**Records for the exercise**
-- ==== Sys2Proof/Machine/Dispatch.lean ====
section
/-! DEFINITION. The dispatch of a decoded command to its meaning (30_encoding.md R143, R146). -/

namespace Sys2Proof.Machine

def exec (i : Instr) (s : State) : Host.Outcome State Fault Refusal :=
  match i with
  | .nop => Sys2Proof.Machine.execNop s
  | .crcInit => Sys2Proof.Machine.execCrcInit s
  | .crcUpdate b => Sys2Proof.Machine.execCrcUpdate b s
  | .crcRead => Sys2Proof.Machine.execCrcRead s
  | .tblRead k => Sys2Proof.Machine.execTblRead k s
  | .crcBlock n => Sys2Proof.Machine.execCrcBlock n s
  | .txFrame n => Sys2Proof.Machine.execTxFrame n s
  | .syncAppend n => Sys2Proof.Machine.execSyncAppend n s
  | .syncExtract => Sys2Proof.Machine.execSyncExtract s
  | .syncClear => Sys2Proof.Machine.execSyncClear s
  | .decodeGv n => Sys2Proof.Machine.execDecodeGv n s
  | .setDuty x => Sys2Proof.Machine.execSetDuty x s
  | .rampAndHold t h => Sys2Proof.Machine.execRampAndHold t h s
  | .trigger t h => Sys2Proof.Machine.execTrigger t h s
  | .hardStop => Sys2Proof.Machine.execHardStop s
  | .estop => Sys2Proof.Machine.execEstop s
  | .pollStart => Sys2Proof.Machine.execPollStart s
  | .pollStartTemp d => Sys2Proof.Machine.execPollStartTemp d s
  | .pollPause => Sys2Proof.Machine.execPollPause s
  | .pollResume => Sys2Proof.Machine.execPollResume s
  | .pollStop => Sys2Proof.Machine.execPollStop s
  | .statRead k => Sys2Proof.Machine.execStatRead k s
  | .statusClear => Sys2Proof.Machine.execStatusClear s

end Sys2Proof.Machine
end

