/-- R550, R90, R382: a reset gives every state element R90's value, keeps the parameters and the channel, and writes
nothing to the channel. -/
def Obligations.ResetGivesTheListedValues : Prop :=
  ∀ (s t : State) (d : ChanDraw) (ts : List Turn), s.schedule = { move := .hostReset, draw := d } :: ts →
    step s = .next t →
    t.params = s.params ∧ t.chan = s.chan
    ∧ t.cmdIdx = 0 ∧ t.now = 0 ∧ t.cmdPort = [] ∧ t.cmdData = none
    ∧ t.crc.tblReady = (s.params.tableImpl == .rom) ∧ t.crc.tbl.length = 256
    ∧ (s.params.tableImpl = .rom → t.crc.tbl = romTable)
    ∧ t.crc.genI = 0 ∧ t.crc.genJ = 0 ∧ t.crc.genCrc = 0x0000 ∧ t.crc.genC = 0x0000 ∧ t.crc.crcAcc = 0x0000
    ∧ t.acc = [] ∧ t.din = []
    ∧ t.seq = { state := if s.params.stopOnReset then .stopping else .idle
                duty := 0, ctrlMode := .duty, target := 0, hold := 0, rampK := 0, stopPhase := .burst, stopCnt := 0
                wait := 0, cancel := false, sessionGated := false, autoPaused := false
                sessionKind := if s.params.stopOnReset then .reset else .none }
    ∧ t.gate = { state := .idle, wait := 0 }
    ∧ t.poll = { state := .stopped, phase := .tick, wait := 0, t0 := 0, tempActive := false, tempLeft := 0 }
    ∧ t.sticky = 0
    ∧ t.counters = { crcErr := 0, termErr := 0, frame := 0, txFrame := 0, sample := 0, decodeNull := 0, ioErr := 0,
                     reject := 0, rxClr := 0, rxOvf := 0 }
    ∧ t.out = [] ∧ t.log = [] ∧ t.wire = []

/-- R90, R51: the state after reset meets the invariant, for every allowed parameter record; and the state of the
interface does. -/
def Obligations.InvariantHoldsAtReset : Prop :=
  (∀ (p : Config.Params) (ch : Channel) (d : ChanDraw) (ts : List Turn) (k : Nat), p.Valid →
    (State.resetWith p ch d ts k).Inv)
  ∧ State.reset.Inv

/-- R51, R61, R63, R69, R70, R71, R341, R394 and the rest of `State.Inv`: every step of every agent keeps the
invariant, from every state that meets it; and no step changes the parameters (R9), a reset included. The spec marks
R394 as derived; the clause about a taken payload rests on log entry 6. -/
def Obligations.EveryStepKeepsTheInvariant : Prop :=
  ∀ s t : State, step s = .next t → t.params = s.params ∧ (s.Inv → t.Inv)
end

**How to complete this task**
Scan the records above and show every line in which the word "tableImpl" occurs.

**Response to the task**
    ∧ t.crc.tblReady = (s.params.tableImpl == .rom) ∧ t.crc.tbl.length = 256
    ∧ (s.params.tableImpl = .rom → t.crc.tbl = romTable)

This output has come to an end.